After 50 years we still are baffled by the primes.

Cornell faculty album source

Juris Hartmanis needs no introduction. But we can note this long interview last February by the Heidelberg Laureate Foundation. His sister, Astrid Ivask, was a world–recognized poet.

Today Ken and I wish to discuss one of his old conjectures.

We have previously discussed one of his conjectures here. The conjecture we are interested in his one made in his joint paper with Herbert Shank titled, “On the Recognition of Primes by Automata.”
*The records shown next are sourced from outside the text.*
-- ==== Sys2Proof/Laws/State.lean ====
section
/-! SUPPORT. What each update of the state leaves alone: one lemma for each field and update; and what the record that it writes reads as. -/

namespace Sys2Proof.Machine

variable (s : State)

/-! ## putStrand -/

@[simp] theorem putStrand_cycle (a : Agent) (r : Strand) : (putStrand s a r).cycle = s.cycle := rfl
@[simp] theorem putStrand_unit (a : Agent) (r : Strand) : (putStrand s a r).unit = s.unit := rfl
@[simp] theorem putStrand_cur (a : Agent) (r : Strand) : (putStrand s a r).cur = s.cur := rfl
@[simp] theorem putStrand_sched (a : Agent) (r : Strand) : (putStrand s a r).sched = s.sched := rfl
@[simp] theorem putStrand_inputs (a : Agent) (r : Strand) : (putStrand s a r).inputs = s.inputs := rfl
@[simp] theorem putStrand_freeCount (a : Agent) (r : Strand) : (putStrand s a r).freeCount = s.freeCount := rfl
@[simp] theorem putStrand_caps (a : Agent) (r : Strand) : (putStrand s a r).caps = s.caps := rfl
@[simp] theorem putStrand_mem (a : Agent) (r : Strand) : (putStrand s a r).mem = s.mem := rfl
@[simp] theorem putStrand_llc (a : Agent) (r : Strand) : (putStrand s a r).llc = s.llc := rfl
@[simp] theorem putStrand_feb (a : Agent) (r : Strand) : (putStrand s a r).feb = s.feb := rfl
@[simp] theorem putStrand_poison (a : Agent) (r : Strand) : (putStrand s a r).poison = s.poison := rfl
@[simp] theorem putStrand_llcBits (a : Agent) (r : Strand) : (putStrand s a r).llcBits = s.llcBits := rfl
@[simp] theorem putStrand_l1 (a : Agent) (r : Strand) : (putStrand s a r).l1 = s.l1 := rfl
@[simp] theorem putStrand_icache (a : Agent) (r : Strand) : (putStrand s a r).icache = s.icache := rfl
@[simp] theorem putStrand_tlbs (a : Agent) (r : Strand) : (putStrand s a r).tlbs = s.tlbs := rfl
@[simp] theorem putStrand_walkCache (a : Agent) (r : Strand) : (putStrand s a r).walkCache = s.walkCache := rfl
@[simp] theorem putStrand_walks (a : Agent) (r : Strand) : (putStrand s a r).walks = s.walks := rfl
@[simp] theorem putStrand_holders (a : Agent) (r : Strand) : (putStrand s a r).holders = s.holders := rfl
@[simp] theorem putStrand_invalidations (a : Agent) (r : Strand) : (putStrand s a r).invalidations = s.invalidations := rfl
@[simp] theorem putStrand_icInvs (a : Agent) (r : Strand) : (putStrand s a r).icInvs = s.icInvs := rfl
@[simp] theorem putStrand_htCmds (a : Agent) (r : Strand) : (putStrand s a r).htCmds = s.htCmds := rfl
@[simp] theorem putStrand_cores (a : Agent) (r : Strand) : (putStrand s a r).cores = s.cores := rfl
@[simp] theorem putStrand_quads (a : Agent) (r : Strand) : (putStrand s a r).quads = s.quads := rfl
@[simp] theorem putStrand_tiles (a : Agent) (r : Strand) : (putStrand s a r).tiles = s.tiles := rfl
@[simp] theorem putStrand_engines (a : Agent) (r : Strand) : (putStrand s a r).engines = s.engines := rfl
@[simp] theorem putStrand_entries (a : Agent) (r : Strand) : (putStrand s a r).entries = s.entries := rfl
@[simp] theorem putStrand_shares (a : Agent) (r : Strand) : (putStrand s a r).shares = s.shares := rfl
@[simp] theorem putStrand_transfers (a : Agent) (r : Strand) : (putStrand s a r).transfers = s.transfers := rfl
@[simp] theorem putStrand_tokenQueue (a : Agent) (r : Strand) : (putStrand s a r).tokenQueue = s.tokenQueue := rfl
@[simp] theorem putStrand_waiters (a : Agent) (r : Strand) : (putStrand s a r).waiters = s.waiters := rfl
@[simp] theorem putStrand_overflow (a : Agent) (r : Strand) : (putStrand s a r).overflow = s.overflow := rfl
@[simp] theorem putStrand_reserved (a : Agent) (r : Strand) : (putStrand s a r).reserved = s.reserved := rfl
@[simp] theorem putStrand_monitors (a : Agent) (r : Strand) : (putStrand s a r).monitors = s.monitors := rfl
@[simp] theorem putStrand_tdu (a : Agent) (r : Strand) : (putStrand s a r).tdu = s.tdu := rfl
@[simp] theorem putStrand_fabric (a : Agent) (r : Strand) : (putStrand s a r).fabric = s.fabric := rfl
@[simp] theorem putStrand_host (a : Agent) (r : Strand) : (putStrand s a r).host = s.host := rfl
@[simp] theorem putStrand_faults (a : Agent) (r : Strand) : (putStrand s a r).faults = s.faults := rfl
@[simp] theorem putStrand_board (a : Agent) (r : Strand) : (putStrand s a r).board = s.board := rfl

/-! ## modStrand -/

@[simp] theorem modStrand_cycle (a : Agent) (f : Strand → Strand) : (modStrand s a f).cycle = s.cycle := rfl
@[simp] theorem modStrand_unit (a : Agent) (f : Strand → Strand) : (modStrand s a f).unit = s.unit := rfl
@[simp] theorem modStrand_cur (a : Agent) (f : Strand → Strand) : (modStrand s a f).cur = s.cur := rfl
@[simp] theorem modStrand_sched (a : Agent) (f : Strand → Strand) : (modStrand s a f).sched = s.sched := rfl
@[simp] theorem modStrand_inputs (a : Agent) (f : Strand → Strand) : (modStrand s a f).inputs = s.inputs := rfl
@[simp] theorem modStrand_freeCount (a : Agent) (f : Strand → Strand) : (modStrand s a f).freeCount = s.freeCount := rfl
@[simp] theorem modStrand_caps (a : Agent) (f : Strand → Strand) : (modStrand s a f).caps = s.caps := rfl
@[simp] theorem modStrand_mem (a : Agent) (f : Strand → Strand) : (modStrand s a f).mem = s.mem := rfl
@[simp] theorem modStrand_llc (a : Agent) (f : Strand → Strand) : (modStrand s a f).llc = s.llc := rfl
@[simp] theorem modStrand_feb (a : Agent) (f : Strand → Strand) : (modStrand s a f).feb = s.feb := rfl
@[simp] theorem modStrand_poison (a : Agent) (f : Strand → Strand) : (modStrand s a f).poison = s.poison := rfl
@[simp] theorem modStrand_llcBits (a : Agent) (f : Strand → Strand) : (modStrand s a f).llcBits = s.llcBits := rfl
@[simp] theorem modStrand_l1 (a : Agent) (f : Strand → Strand) : (modStrand s a f).l1 = s.l1 := rfl
@[simp] theorem modStrand_icache (a : Agent) (f : Strand → Strand) : (modStrand s a f).icache = s.icache := rfl
@[simp] theorem modStrand_tlbs (a : Agent) (f : Strand → Strand) : (modStrand s a f).tlbs = s.tlbs := rfl
@[simp] theorem modStrand_walkCache (a : Agent) (f : Strand → Strand) : (modStrand s a f).walkCache = s.walkCache := rfl
@[simp] theorem modStrand_walks (a : Agent) (f : Strand → Strand) : (modStrand s a f).walks = s.walks := rfl
@[simp] theorem modStrand_holders (a : Agent) (f : Strand → Strand) : (modStrand s a f).holders = s.holders := rfl
@[simp] theorem modStrand_invalidations (a : Agent) (f : Strand → Strand) : (modStrand s a f).invalidations = s.invalidations := rfl
@[simp] theorem modStrand_icInvs (a : Agent) (f : Strand → Strand) : (modStrand s a f).icInvs = s.icInvs := rfl
@[simp] theorem modStrand_htCmds (a : Agent) (f : Strand → Strand) : (modStrand s a f).htCmds = s.htCmds := rfl
@[simp] theorem modStrand_cores (a : Agent) (f : Strand → Strand) : (modStrand s a f).cores = s.cores := rfl
@[simp] theorem modStrand_quads (a : Agent) (f : Strand → Strand) : (modStrand s a f).quads = s.quads := rfl
@[simp] theorem modStrand_tiles (a : Agent) (f : Strand → Strand) : (modStrand s a f).tiles = s.tiles := rfl
@[simp] theorem modStrand_engines (a : Agent) (f : Strand → Strand) : (modStrand s a f).engines = s.engines := rfl
@[simp] theorem modStrand_entries (a : Agent) (f : Strand → Strand) : (modStrand s a f).entries = s.entries := rfl
@[simp] theorem modStrand_shares (a : Agent) (f : Strand → Strand) : (modStrand s a f).shares = s.shares := rfl
@[simp] theorem modStrand_transfers (a : Agent) (f : Strand → Strand) : (modStrand s a f).transfers = s.transfers := rfl
@[simp] theorem modStrand_tokenQueue (a : Agent) (f : Strand → Strand) : (modStrand s a f).tokenQueue = s.tokenQueue := rfl
@[simp] theorem modStrand_waiters (a : Agent) (f : Strand → Strand) : (modStrand s a f).waiters = s.waiters := rfl
@[simp] theorem modStrand_overflow (a : Agent) (f : Strand → Strand) : (modStrand s a f).overflow = s.overflow := rfl
@[simp] theorem modStrand_reserved (a : Agent) (f : Strand → Strand) : (modStrand s a f).reserved = s.reserved := rfl
@[simp] theorem modStrand_monitors (a : Agent) (f : Strand → Strand) : (modStrand s a f).monitors = s.monitors := rfl
@[simp] theorem modStrand_tdu (a : Agent) (f : Strand → Strand) : (modStrand s a f).tdu = s.tdu := rfl
@[simp] theorem modStrand_fabric (a : Agent) (f : Strand → Strand) : (modStrand s a f).fabric = s.fabric := rfl
@[simp] theorem modStrand_host (a : Agent) (f : Strand → Strand) : (modStrand s a f).host = s.host := rfl
@[simp] theorem modStrand_faults (a : Agent) (f : Strand → Strand) : (modStrand s a f).faults = s.faults := rfl
@[simp] theorem modStrand_board (a : Agent) (f : Strand → Strand) : (modStrand s a f).board = s.board := rfl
Shank once wrote a paper On the undecidability of finite planar cubic graphs with Solomon Garfunkel. I, Dick, liked this paper because it honestly pointed out that a predecessor paper by them was erroneous:

In the March, 1971 issue of this Journal (JSL) a paper of ours was published purporting to prove the hereditary undecidability of the first-order theory of finite planar graphs. The proof presented there contains an error which is unfortunately “unfixable” by the methods of that paper. The theorem however is true and we demonstrate here a generalization to finite cubic (exactly three edges at each vertex) planar graphs. The method involves coding the halting problem for a Turing machine into the theory of these graphs by considering special printouts of computations. Let us first consider a discussion of the aforementioned mistake and see what can be learned from it ${\dots}$

The Primality Space Conjecture

Hartmanis and Shank (HS) asked the following conjecture—over fifty years ago—about testing whether an integer is a prime number:

$\displaystyle 01,11,101,111,1101,1011,10001, \dots$

We’ve written them in binary notation with the ones’ place first—just the way to give numbers on the input tape of a Turing machine. No error in their Turing representation here—just their brilliant conjecture connecting space to number theory: Suppose that primality is computed in space ${S(n)}$ . Then

$\displaystyle S(n) \ge cn,$

for some ${c>0}$ . That is, any primality test must take linear space.

As usual, space is the measure of how much storage the algorithm must use. The input tape is read-only and does count against the storage bound. The famous AKS primality test showed that whether a given ${n}$ -bit number ${x}$ is prime can be determined in ${n^{O(1)}}$ time but did not improve the linear upper bound on space, which HS showed by trivial means: Try all possible divisors between ${2}$ and ${\sqrt{x}}$ . The arithmetic and loop for this method can all be conducted in ${O(n)}$ space.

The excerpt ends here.